Nel grande rischio del referendum di domenica voluto da Tsipras, che riguarda non solo Atene, ma il futuro di tutt’Europa, chi rischi di più è proprio il governo ellenico.
La mossa di gettare a sorpresa sul tavolo delle trattative con l’Eurogruppo, all’ultimo momento, l’annuncio del referendum si conferma mossa avventata e ambigua. Può essere letta in chiave di politica interna per una legittimazione – approvazione – popolare della linea tenuta dalla Grecia nella difficile trattativa a Bruxelles; ma anche una estrema pressione – ricatto – nei confronti delle istituzioni europee e del Fondo Monetario Internazionale, il più attivo quest’ultimo nel porre in luce la inesorabile scadenza del debito. In effetti il maggiore e vero interlocutore è stata la cancelliera Merkel che, insieme ad Hollande, ha continuato a mantenere un filo di contatto con Tsipras. C’è stato anzi qualcosa di più: da Berlino hanno reso pubblica una telefonata con il Presidente Obama, con il comune auspicio che la Grecia restasse comunque nell’Eurozona.
Il referendum resta però una grande incognita. Soprattutto per Tsipras, vista la grande mobilitazione per il SI, che rappresenterebbe una clamorosa sconfitta per il Governo. Ma anche la vittoria del No, che salverebbe Tsipras, non sarebbe facile da gestire.
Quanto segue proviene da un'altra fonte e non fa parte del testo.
/-- The reset line (R180, R173): taken, it leaves a node that does nothing whatever comes (log entry 5), in its reset values
already while it is held (the model's choice, log entry 37), and its release begins the start with the straps read, whatever
stood before it (log entry 26). -/
def Obligations.ResetLineHoldsAndReleases : Prop :=
  (∀ s : State, ∃ t, exec (.resetLine (.held false)) s = .next t ∧ t.live = false ∧ t.start.resetHeld = true ∧
    t.axis = Axis.reset ∧ t.link = Link.reset ∧ t.store.regions = s.store.regions ∧ t.pending = s.pending) ∧
  (∀ (s : State) (c : Instr), s.start.resetHeld = true → (∀ a b, c ≠ .powerOnReset a b) → (∀ e, c ≠ .resetLine e) →
    exec c s = .next s) ∧
  (∀ (s : State) (straps : Station), ∃ t, exec (.resetLine (.released straps false)) s = .next t ∧ t.live = true ∧
    t.start.station = straps ∧ t.start.status = .reading ∧ t.axis = Axis.reset ∧ t.link = Link.reset ∧
    t.store.op = .checking 0 ∧ t.store.regions = s.store.regions ∧ t.pending = s.pending)

/-- The profile decision while another condition of NS_STARTING is open: status, failing field, image copy (a field the
read did not reach whole is 0, log entry 17) and, when accepted, the blocks' values; nothing else changes. And the
judgement (R177): UNREADABLE, BLANK, CHECK_FAILED, OUT_OF_RANGE with the first field that fails, ACCEL_ORDER, LIMIT_ORDER,
OWN_SOURCE with its field, ESTOP_MASKED, else GOOD, in this order; a GOOD profile has every value in its range (R176). -/
def Obligations.ProfileDecisionSetsTheProfile : Prop :=
  (∀ (answered : List Byte) (s : State) (k : Nat), s.live = true → s.start.status = .reading →
    s.store.op = .checking k →
    exec (.profileDecision answered) s = .next { s with start := { s.start with
      status := (judgeProfile answered s.start.station).1
      failing := (judgeProfile answered s.start.station).2
      image := imageCopy answered
      profile := if (judgeProfile answered s.start.station).1 = .good then readProfile (imageCopy answered)
                 else s.start.profile } }) ∧
  (∀ (answered : List Byte) (n : Station),
    let img := answered.take 56
    let p := readProfile img
    let judged := judgeProfile answered n
    (answered.length < 56 → judged = (.unreadable, none)) ∧
    (56 ≤ answered.length → (∀ b ∈ img, b = 0xFF) → judged = (.blank, none)) ∧
    (56 ≤ answered.length → (∃ b ∈ img, b ≠ 0xFF) →
      (bytes32 (crc32 (img.take 52)) ≠ img.drop 52 → judged = (.checkFailed, none)) ∧
      (bytes32 (crc32 (img.take 52)) = img.drop 52 →
        (∀ before off after, rangeTests img = before ++ (off, false) :: after → (∀ x ∈ before, x.2 = true) →
          judged = (.outOfRange, some off)) ∧
        ((∀ x ∈ rangeTests img, x.2 = true) →
          (p.aHigh < p.aLow ∨ p.aStop < p.aHigh → judged = (.accelOrder, none)) ∧
          (p.aLow ≤ p.aHigh → p.aHigh ≤ p.aStop →
            (p.pMax ≤ p.pMin → judged = (.limitOrder, none)) ∧
            (p.pMin < p.pMax →
              (p.followSource = some n → judged = (.ownSource, some 40)) ∧
              (p.followSource ≠ some n → p.role.hasTip = true → p.extSource = some n →
                judged = (.ownSource, some 43)) ∧
              (p.followSource ≠ some n → (p.role.hasTip = true → p.extSource ≠ some n) →
                judged = if p.mask.estop = true then (.estopMasked, none) else (.good, none))))))) ∧
    (judged.1 = .good →
      (byteAt img 0).toNat ≤ 5 ∧ |p.pMin| ≤ 4000000 ∧ |p.pMax| ≤ 4000000 ∧
      (p.role.hasTip = true → 0 ≤ p.lMax ∧ p.lMax ≤ 4000000 ∧ 1 ≤ p.r0 ∧ p.r0 ≤ 2000000 ∧ 1 ≤ p.tTip ∧ p.tTip ≤ 2000 ∧
        ((byteAt img 43).toNat < 16 ∨ byteAt img 43 = 0xFF)) ∧
      1 ≤ p.vAxisMax ∧ p.vAxisMax ≤ 262143 ∧ 1 ≤ p.vs ∧ p.vs ≤ p.vAxisMax ∧ 1 ≤ p.vApproach ∧ p.vApproach ≤ p.vAxisMax ∧
      1 ≤ p.aLow ∧ p.aStop ≤ 65535 ∧ 0 ≤ p.deadband ∧ p.deadband ≤ 255 ∧ (byteAt img 38).toNat ≤ 1 ∧
      ((byteAt img 39).toNat < 16 ∨ byteAt img 39 = 0xFF) ∧ ((byteAt img 40).toNat < 16 ∨ byteAt img 40 = 0xFF) ∧
      |p.rf| ≤ 512 ∧ 1 ≤ p.feLimit ∧ 1 ≤ p.brakeTimeout ∧ p.brakeTimeout ≤ 500 ∧
      (byteAt img 50).toNat < 32 ∧ (byteAt img 51).toNat < 32))

/-- The end of the slot check while the profile is undecided (R119): each slot it had not yet decided takes the status its
region gives, the others stand, and the store is IDLE. A region erased throughout gives EMPTY, a complete one with a
well-formed record under its check that record's slot, anything else INVALID: an incomplete marker, a marker erased beside
a record, and a complete one whose bytes are no well-formed record followed by its check. That an erased area is the empty
list, and that record and check fill a region's bytes exactly, are the model's (log entries 18 and 34). -/
def Obligations.SlotCheckEndDecidesTheRest : Prop :=
  (∀ (s : State) (k : Nat), s.live = true → s.store.op = .checking k → s.start.status = .reading →
    ∃ t, exec .slotCheckEnd s = .next t ∧ t.store.op = .idle ∧
      (∀ n : Fin 48, t.store.slots[n] = if k ≤ n.val then decidedSlot s.store.regions[n] else s.store.slots[n]) ∧
      t = { s with store := { s.store with slots := t.store.slots, op := .idle } }) ∧
  decidedSlot ⟨.erased, []⟩ = .empty ∧
  (∀ p : Preset, p.wellFormed = true → decidedSlot ⟨.complete, p.checkedBytes⟩ = .held p) ∧
  (∀ bs, (∀ p : Preset, p.wellFormed = true → bs ≠ p.bytes ++ bytes32 (crc32 p.bytes)) →
    decidedSlot ⟨.complete, bs⟩ = .invalid) ∧
  (∀ bs, decidedSlot ⟨.incomplete, bs⟩ = .invalid) ∧ (∀ bs, bs ≠ [] → decidedSlot ⟨.erased, bs⟩ = .invalid) ∧
  (∀ bs p, decidedSlot ⟨.complete, bs⟩ = .held p → p.wellFormed = true ∧ bs = p.checkedBytes)

/-- NS_STARTING ends at the event that completes its last condition (R134; that the row is the event of its operand is log
entry 1): a refused profile gives NS_CONFIG_FAULT (R135), whether the decision or the slot check comes last, an accepted
one NS_BRAKED, or NS_FAULTED with the start fault set, at the slot check's end or the first drive answer taken, in time or
late. -/
def Obligations.StartingEndsByItsLastCondition : Prop :=
  ∀ s : State, s.live = true → s.axis.nodeState = .starting →
    (∀ answered, s.start.status = .reading → s.store.op = .idle →
      (judgeProfile answered s.start.station).1 ≠ .good →
      ∃ t, exec (.startingEnd (.profileDecision answered)) s = .next t ∧ t.axis.nodeState = .configFault ∧
        (s.link.owed < 9 → t.axis.cause = .config) ∧ t.link = s.link ∧ t.peers = s.peers ∧ t.blend = s.blend ∧
        t.moves = s.moves ∧ t.store = s.store ∧ t.drive = s.drive ∧ t.axis.haltLatch = s.axis.haltLatch) ∧
    (∀ k, s.start.status ≠ .reading → s.start.status ≠ .good → s.store.op = .checking k →
      ∃ t, exec (.startingEnd .slotCheckEnd) s = .next t ∧ t.store.op = .idle ∧ t.axis.nodeState = .configFault ∧
        (s.link.owed < 9 → t.axis.cause = .config) ∧
        (s.link.owed = 9 → s.axis.cause = .linkStarved → t.axis.cause = .linkStarved) ∧ t.link = s.link ∧
        t.peers = s.peers ∧ t.blend = s.blend ∧ t.moves = s.moves ∧ t.drive = s.drive ∧ t.start = s.start ∧
        t.axis.haltLatch = s.axis.haltLatch) ∧
    (∀ k, s.start.status = .good → s.store.op = .checking k → s.drive.actual.isSome = true →
      ∃ t, exec (.startingEnd .slotCheckEnd) s = .next t ∧ t.store.op = .idle ∧ t.axis.cause = s.axis.cause ∧
        t.axis.nodeState = (if s.axis.startFault = true then .faulted else .braked) ∧ t.link = s.link ∧
        t.peers = s.peers ∧ t.blend = s.blend ∧ t.moves = s.moves ∧ t.drive = s.drive ∧ t.start = s.start ∧
        t.axis.haltLatch = s.axis.haltLatch) ∧
    (∀ e number pos ready, s.start.status = .good → s.store.op = .idle → s.drive.exchange = some e →
      (number = e.number ∨ number + 1 = e.number) →
      ∃ t, exec (.startingEnd (.driveAnswer number pos ready)) s = .next t ∧ t.drive.actual = some pos ∧
        t.axis.cause = s.axis.cause ∧
        t.axis.nodeState = (if s.axis.startFault = true then .faulted else .braked) ∧ t.link = s.link ∧
        t.peers = s.peers ∧ t.blend = s.blend ∧ t.moves = s.moves ∧ t.store = s.store ∧ t.start = s.start ∧
        t.axis.haltLatch = s.axis.haltLatch)

/-! ## Drive and lines -/

/-- A drive answer against the exchange record (R152), in every node state: in time it fills the actual-position copy and
settles an AWAITING outcome, late it fills the copy, with any other number or no record it is ignored; and it is the
drive-heard condition of NS_STARTING. -/
def Obligations.DriveAnswerByNumberAndOutcome : Prop :=
  ∀ (s : State) (number : Byte) (pos : Int) (ready : Bool), s.live = true →
    ∃ t, exec (.driveAnswer number pos ready) s = .next t ∧
      (s.axis.nodeState ≠ .starting → t = { s with drive := t.drive }) ∧
      (s.drive.exchange = none → t.drive = s.drive) ∧
      (∀ e, s.drive.exchange = some e →
        (number = e.number → e.outcome = .awaiting → t.drive = { s.drive with
          actual := some pos
          exchange := some { e with outcome := if ready = true then .answered pos else .notReady } }) ∧
        (number = e.number → e.outcome ≠ .awaiting → t.drive = { s.drive with actual := some pos }) ∧
        (number + 1 = e.number → t.drive = { s.drive with actual := some pos }) ∧
        (number ≠ e.number → number + 1 ≠ e.number → t.drive = s.drive) ∧
        (number = e.number ∨ number + 1 = e.number → s.axis.nodeState = .starting → s.start.accepted = true →
          s.store.op = .idle → t.axis.nodeState ≠ .starting))

/-- The ESTOP status becoming active, with no other line changing (R141, R142; the row as the line sampling's whole
reaction is log entry 1): the halt latch set, every context discarded, NS_STOPPING from a moving state, and a HALT frame in
an empty HALT lane. -/
def Obligations.EstopActivationHaltsAndSendsHalt : Prop :=
  ∀ (s : State) (levels : Lines Bool), s.timerRuns = true → (s.sampledLines levels).estop.active = true →
    s.drive.lines.estop.active = false →
    ((s.sampledLines levels).driveFault.active = true → s.drive.lines.driveFault.active = true) →
    ∃ t, exec (.estopActive levels) s = .next t ∧ t.axis.haltLatch = true ∧ t.axis.cause = s.axis.cause ∧
      t.drive = { s.drive with lines := s.sampledLines levels } ∧ t.moves.none? = true ∧
      (s.link.load .halt = 0 → t.link.haltLane = [plain (.halt .estopLine)]) ∧
      (s.link.load .halt = 1 → t.link.haltLane = s.link.haltLane) ∧
      (s.axis.nodeState = .active ∨ s.axis.nodeState = .holdPark →
        t.axis.nodeState = (if s.limiter.vc = 0 then .stopped else .stopping)) ∧
      (s.axis.nodeState = .brakeRelease → s.limiter.vc = 0 → t.axis.nodeState = .stopped) ∧
      (s.axis.nodeState ≠ .active → s.axis.nodeState ≠ .holdPark → s.axis.nodeState ≠ .brakeRelease →
        t.axis.nodeState = s.axis.nodeState) ∧
      t.limiter.S = s.limiter.S ∧ t.surge.window = s.surge.window ∧ t.link.echo = s.link.echo ∧
      t.link.owed = s.link.owed ∧ t.peers = s.peers ∧ t.blend = s.blend ∧ t.store = s.store ∧ t.start = s.start

/-- The DRIVE_FAULT status becoming active, with ESTOP unchanged (R145, R146; the row as the line sampling's whole reaction
is log entry 1): outside NS_STARTING, NS_CONFIG_FAULT and NS_FAULTED the node enters NS_FAULTED, brake engaged, drive off,
at rest, its contexts discarded. A cause that stood at FC_NONE or FC_STATION_CLASH becomes FC_DRIVE_FAULT, and
FC_LINK_STARVED does with the owed count below 9; a faulting cause, and FC_LINK_STARVED at 9, stand. -/
def Obligations.DriveFaultActivationFaultsTheNode : Prop :=
  ∀ (s : State) (levels : Lines Bool), s.timerRuns = true → (s.sampledLines levels).driveFault.active = true →
    s.drive.lines.driveFault.active = false →
    ((s.sampledLines levels).estop.active = true → s.drive.lines.estop.active = true) →
    s.axis.nodeState ≠ .starting → s.axis.nodeState ≠ .configFault → s.axis.nodeState ≠ .faulted →
    ∃ t, exec (.driveFaultActive levels) s = .next t ∧ t.axis.nodeState = .faulted ∧ t.axis.brakeReleased = false ∧
      t.axis.driveEnable = false ∧ t.axis.haltLatch = s.axis.haltLatch ∧ t.axis.brakeCount = 0 ∧
      t.axis.settleCount = 0 ∧ t.axis.unparkPending = false ∧ t.limiter = ⟨s.limiter.S, 0, 0⟩ ∧
      (s.axis.nodeState = .active → t.moves.none? = true) ∧ t.surge.status ≠ .granted ∧
      (s.axis.cause = .none ∨ s.axis.cause = .stationClash → t.axis.cause = .driveFault) ∧
      (s.axis.cause = .driveSilent ∨ s.axis.cause = .following ∨ s.axis.cause = .brakeTimeout →
        t.axis.cause = s.axis.cause) ∧
      (s.axis.cause = .linkStarved → t.axis.cause = if s.link.owed < 9 then .driveFault else .linkStarved) ∧
      t.store = s.store ∧ t.peers = s.peers ∧ t.blend = s.blend ∧ t.start = s.start
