-- ==== Sys2Proof/Laws/MovesInvariant.lean ====
section
/-! SUPPORT. The move engine's invariant through the operations on contexts and the parts of the playback step. -/

namespace Sys2Proof.Machine

/-! ## One context -/

theorem Preset.sTrim_le {p : Preset} (h : p.wellFormed = true) : p.sTrim ≤ 256 := by
  simp only [Preset.wellFormed, Bool.and_eq_true, decide_eq_true_eq] at h
  exact h.2.2.2.2

/-- A change of a context that touches neither its preset nor its playback fields. -/
theorem Context.fits_of_same {c d : Context} (h : c.fits) (hp : d.preset = c.preset) (hw : d.w = c.w)
    (hw0 : d.w0 = c.w0) (hf : d.wFloor = c.wFloor) (hr : d.r = c.r) (ht : d.t = c.t)
    (hph : d.phase = .finished → c.phase = .finished) : d.fits := by
  obtain ⟨h1, h2, h3, h4, h5, h6, h7⟩ := h
  refine ⟨hp ▸ h1, hw ▸ h2, hw0 ▸ h3, hf ▸ h4, hr ▸ h5, ?_, ?_⟩
  · rw [ht, hp]; exact h6
  · intro x; rw [ht, hp]; exact h7 (hph x)

theorem Context.fits_fire {c : Context} (h : c.fits) : c.fire.fits := by
  obtain ⟨h1, h2, -⟩ := h
  refine ⟨h1, h2, ?_, ?_, ?_, ?_, ?_⟩ <;> simp [Context.fire]

theorem Context.fits_release {c : Context} (h : c.fits) : c.release.fits := by
  obtain ⟨h1, h2, -, h4, h5, h6, -⟩ := h
  refine ⟨h1, ?_, h2, h4, h5, h6, ?_⟩
  · simp only [Context.release]; split <;> omega
  · intro x; cases x

theorem Context.fits_rearm {c : Context} (h : c.fits) : c.rearm.fits :=
  Context.fits_of_same h rfl rfl rfl rfl rfl rfl (fun x => by cases x)

theorem Context.fits_post {c : Context} (h : c.fits) (lead : Nat) : (c.post lead).fits :=
  Context.fits_of_same h rfl rfl rfl rfl rfl rfl (fun x => by cases x)

theorem Context.fits_joined {c : Context} (h : c.fits) (src : Station) (own : Bool) : (c.joined src own).fits := by
  refine Context.fits_of_same h ?_ ?_ ?_ ?_ ?_ ?_ ?_ <;> simp only [Context.joined] <;> split <;> split <;>
    first | rfl | exact id

theorem Context.fits_spliced {a p : Context} (ha : a.fits) (hp : p.fits) : (a.spliced p).fits := by
  obtain ⟨-, a2, -, -, a5, -⟩ := ha
  refine ⟨hp.1, ?_, ?_, a2, ?_, ?_, ?_⟩
  · simp only [Context.spliced, spliceWeight]; split <;> omega
  · simp [Context.spliced]
  · simp only [Context.spliced]; split <;> omega
  · simp [Context.spliced]
  · intro x
    exfalso
    simp only [Context.spliced] at x
    split at x
    · rename_i h; rcases h with h | h <;> rw [h] at x <;> cases x
    · cases x

theorem Context.fits_gapPart {c : Context} (h : c.fits) : c.gapPart.fits := by
  unfold Context.gapPart
  split
  · exact h
  · split
    · refine Context.fits_of_same h rfl rfl rfl rfl rfl rfl ?_
      dsimp only; split
      · intro x; cases x
      · exact id
    · exact Context.fits_of_same h rfl rfl rfl rfl rfl rfl id

theorem Context.fits_ratePart {c : Context} (h : c.fits) : c.ratePart.fits := by
  obtain ⟨h1, h2, h3, h4, h5, h6, h7⟩ := h
  unfold Context.ratePart
  split
  · refine ⟨h1, h2, h3, h4, le_trans (Nat.sub_le _ _) h5, h6, ?_⟩
    dsimp only; split <;> intro x <;> cases x
  · refine ⟨h1, h2, h3, h4, Nat.min_le_left _ _, h6, ?_⟩
    dsimp only; split <;> intro x <;> cases x
  all_goals exact ⟨h1, h2, h3, h4, h5, h6, h7⟩

theorem Context.advanced_le (c : Context) (b : Bool) : c.advanced b ≤ c.preset.total := by
  unfold Context.advanced; dsimp only; split
  · exact le_trans (Nat.min_le_left _ _) (Nat.min_le_right _ _)
  · exact Nat.min_le_right _ _

theorem Context.fits_moved {c : Context} (h : c.fits) (hp : Phase.advances c.phase = true) (b : Bool) :
    (c.moved b).fits := by
  obtain ⟨h1, h2, h3, h4, h5, h6, -⟩ := h
  unfold Context.moved; dsimp only; split
  · rename_i ht
    exact ⟨h1, h2, h3, h4, h5, le_of_eq ht, fun _ => ht⟩
  · refine ⟨h1, h2, h3, h4, h5, c.advanced_le b, ?_⟩
    intro x
    simp only at x
    rw [x] at hp; cases hp

theorem Context.fits_dwellPart {c : Context} (h : c.fits) : c.dwellPart.fits := by
  unfold Context.dwellPart; dsimp only; split
  · exact Context.fits_release (Context.fits_of_same h rfl rfl rfl rfl rfl rfl id)
  · exact Context.fits_of_same h rfl rfl rfl rfl rfl rfl id

theorem fadeInWeight_le {fIn wFloor n : Nat} (h : wFloor ≤ 256) (hn : n ≤ fIn) : fadeInWeight fIn wFloor n ≤ 256 := by
  unfold fadeInWeight
  refine Nat.max_le.mpr ⟨h, ?_⟩
  split
  · exact le_refl _
  · rename_i h0
    exact Nat.div_le_of_le_mul (by rw [Nat.mul_comm fIn]; exact Nat.mul_le_mul_left _ hn)

theorem fadeOutWeight_le {fOut w0 n : Nat} (h : w0 ≤ 256) : fadeOutWeight fOut w0 n ≤ 256 := by
  unfold fadeOutWeight; split
  · omega
  · exact le_trans (Nat.div_le_of_le_mul (by rw [Nat.mul_comm fOut]; exact Nat.mul_le_mul_left _ (Nat.sub_le _ _))) h

theorem Context.fits_weightPart {c : Context} (h : c.fits) : c.weightPart.fits := by
  obtain ⟨h1, h2, h3, h4, h5, h6, h7⟩ := h
  unfold Context.weightPart
  split
  case h_1 | h_2 => exact ⟨h1, fadeInWeight_le h4 (Nat.min_le_right _ _), h3, h4, h5, h6, h7⟩
  case h_3 => exact ⟨h1, fadeOutWeight_le h3, h3, h4, h5, h6, h7⟩
  all_goals exact ⟨h1, h2, h3, h4, h5, h6, h7⟩

/-! ## The two places -/

/-- The part of the invariant that the places carry, the hand-over apart. -/
def Moves.safe (m : Moves) : Prop :=
  (∀ a ∈ m.active, a.fits) ∧ (∀ p ∈ m.pending, p.fits) ∧ m.placesFit

/-- A hand-over within its ranges. -/
def HandOver.fits (h : HandOver) : Prop := h.w ≤ 256 ∧ h.sTrim ≤ 256
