/-- Settles O46: CLEAR by node state, the store's lock beside it. -/
theorem clearActsByNodeState : Obligations.ClearActsByNodeState := by
  intro h s hl ht howed
  have hx : exec (.clear h) s = .next (s.heard.clearAt h.tag) := State.service_taken hl ht .clear fun t => t.clearAt h.tag
  let st : Store := { s.store with op := if s.store.op = .locked then .idle else s.store.op }
  let u : State := { s.heard with store := st }
  have hu : s.heard.unlocked = u := s.heard.unlocked_eq
  refine ⟨fun hn he => ?_, fun hn he => ?_, fun hn he hlock hc => ?_, fun hn hlock => ?_, fun hn hlock => ?_⟩
  · let v : State := { u with axis := { u.axis with haltLatch := false, cause := .none } }
    have hun : u.axis.nodeState = .stopped := hn
    have hv : v.axis.nodeState ≠ .active := fun e => nomatch hun.symm.trans e
    have hcl : u.cleared = { v with axis := v.axis.entered .active } := by
      rw [State.cleared, hun]
      exact State.enter_active hv
    have hat := State.clearAt_acts (State.clearActs_stopped (s := s.heard) hn he howed) h.tag
    rw [hu, hcl] at hat
    exact ⟨_, hx.trans (congrArg _ hat), rfl, rfl, rfl, rfl, rfl, rfl, rfl, rfl, rfl, rfl, rfl, rfl⟩
  · let v := u.setCause .none
    have hun : u.axis.nodeState = .faulted := hn
    have hv : v.axis.nodeState ≠ .active := fun e => nomatch hun.symm.trans e
    have hcl : u.cleared = v.enter .braked := by rw [State.cleared, hun]
    have ho : v.AxisOnly (v.enter .braked) := State.enter_only _ _
    have haxis : (v.enter .braked).axis = { s.axis with cause := .none }.entered .braked := State.enter_axis _ _
    have hlink : (v.enter .braked).link = s.heard.link := State.enter_link hv _
    have hat := State.clearAt_acts (State.clearActs_faulted (s := s.heard) hn he howed) h.tag
    rw [hu, hcl] at hat
    refine ⟨_, hx.trans (congrArg _ hat), ?_, ?_, ?_, ?_, ?_, State.enter_moves_standing hv _, ho.peers, ho.blend, ho.drive,
      ho.start, State.enter_S (by decide), ?_, ho.store⟩
    · rw [State.answer_axis, haxis]; rfl
    · rw [State.answer_axis, haxis]; rfl
    · rw [State.answer_axis, haxis]; rfl
    · rw [State.answer_axis, haxis]; rfl
    · rw [State.answer_axis, haxis]; rfl
    · rw [State.answer_link, hlink]; rfl
  · have hlock' : s.heard.store.op ≠ .locked := hlock
    have hn' : s.heard.axis.nodeState = .braked := hn
    rw [hx, State.clearAt_acts (State.clearActs_braked (s := s.heard) hn he howed hc),
      State.unlocked_of_unlocked hlock', State.cleared, hn']
    rfl
  · rw [hx, State.clearAt_idle (State.clearActs_active (s := s.heard) hn),
      if_pos (show s.heard.store.op.isLocked = true by rw [show s.heard.store.op = .locked from hlock]; rfl),
      State.unlocked_eq, if_pos (by exact hlock)]
    rfl
  · have hno : ¬ s.heard.store.op.isLocked = true := fun e => hlock (by
      have e' : s.store.op.isLocked = true := e
      cases hop : s.store.op <;> first | rfl | (rw [hop] at e'; exact nomatch e'))
    rw [hx, State.clearAt_idle (State.clearActs_active (s := s.heard) hn), if_neg hno]
    rfl

/-! ## RESTART -/

theorem rests_iff (n : NodeState) :
    n.rests = true ↔ n ∈ [NodeState.braked, .stopped, .faulted, .configFault] := by
  cases n <;> decide

/-- Settles O47: RESTART by the node state and the store. -/
theorem restartBeginsAStart : Obligations.RestartBeginsAStart := by
  intro h straps s hl ht
  have hx : exec (.restart h straps) s = .next (s.heard.restartAt h.tag straps) :=
    State.service_taken hl ht .restart fun t => t.restartAt h.tag straps
  refine ⟨fun hn hb => ?_, fun hn hb => ?_, fun hn => ?_⟩
  · have hr : s.heard.axis.nodeState.rests = true := (rests_iff _).mpr hn
    have hb' : s.heard.store.op.busy = false := hb
    have hat : s.heard.restartAt h.tag straps = s.heard.begun straps false := by
      rw [State.restartAt, hr, hb']; rfl
    exact ⟨_, hx.trans (congrArg _ hat), rfl, rfl, rfl, rfl, rfl, rfl, rfl, Store.cutRegions_false _, rfl, rfl⟩
  · have hr : s.heard.axis.nodeState.rests = true := (rests_iff _).mpr hn
    have hb' : s.heard.store.op.busy = true := hb
    rw [hx, State.restartAt, hr, hb']; rfl
  · have hr : s.heard.axis.nodeState.rests = false := Bool.eq_false_iff.mpr fun e => hn ((rests_iff _).mp e)
    rw [hx, State.restartAt, hr]; rfl
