-- ==== Sys2Proof/WellFormed.lean ====
section
/-! DEFINITION. Which terms are well formed: commands (all of them, R80), command words (R81, R84) and bus transfers (R61). -/

namespace Sys2Proof

/-- A command has no operand field (R80), so every command is well formed. -/
def Instr.wellFormed (_ : Instr) : Bool := true

/-- `RSV = 0`: bits 31:4 of a command word are zero (R80). -/
def CommandWord.reservedClear (w : Word) : Bool := w.extractLsb' 4 28 == 0

/-- `CMD` is one of the eleven assigned codes, not 0xA to 0xE (R81). -/
def CommandWord.codeAssigned (w : Word) : Bool :=
  let c := (w.extractLsb' 0 4).toNat
  c ≤ 9 || c == 15

/-- A word that selects a command (R81: "A word selects a command only when `RSV = 0`"). -/
def CommandWord.wellFormed (w : Word) : Bool := CommandWord.reservedClear w && CommandWord.codeAssigned w

/-- R61: every transaction is 32 bits (4 bytes) wide. -/
def Transfer.sizeOk (size : Nat) : Bool := size == 4

/-- R61: at an offset that is a multiple of 4. -/
def Transfer.aligned (off : Nat) : Bool := off % 4 == 0

/-- R60: inside the 4096-byte window. -/
def Transfer.inWindow (off : Nat) : Bool := off < 4096

/-- A bus transfer the host can issue to the core (R60, R61). -/
def Transfer.wellFormed (off size : Nat) : Bool :=
  Transfer.sizeOk size && Transfer.aligned off && Transfer.inWindow off

end Sys2Proof
end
Il Governo si regge su una maggioranza sinistra-destra, una destra estrema fortemente nazionalista e anti-euro; diverrebbero più complicate e difficili le nuove trattative con Bruxelles. Trattative comunque indispensabili perché lo stesso Tsipras ha sempre sostenuto di voler stare in Europa a condizioni più accettabili e con una ristrutturazione sopportabile del debito. Paradossalmente la grave crisi della Grecia potrebbe provocare – ma non sarà facile – una profonda riforma delle istituzioni dell’Europa, sia per quanto riguarda la Commissione presieduta da Junker, sia riguardo al ruolo e alle maggiori responsabilità dello stesso Parlamento. E’ evidente l’esigenza indifferibile di un profondo rinnovamento – politico ed istituzionale – della Governance Europea, con un necessario ridimensionamento degli Stati nazionali.
Basta considerare resistenze e difficoltà sul grande tema dei migranti; il ritardo suicida sul come fronteggiare la sfida del terrorismo globale; per avvertire l’urgenza di nuove scelte per l’Europa.
Di fronte a sfide così decisive, è deprimente lo spettacolo offerto dalle tv. Quella pubblica in particolare che dovrebbe offrire validi elementi di riflessione e di cultura storico-civile sulle cause e le prospettive di questa fase così travagliata ed impegnativa di storia.
Prevale invece un chiacchiericcio confuso e inconcludente, preoccupato prevalentemente di mettere in luce le posizioni nazionali dei partiti, le polemiche di basso conio e strumentali. Poco o nulla che possa contribuire davvero alla crescita di una maggiore consapevolezza culturale e politica, di cui ci sarebbe invece estremo bisogno.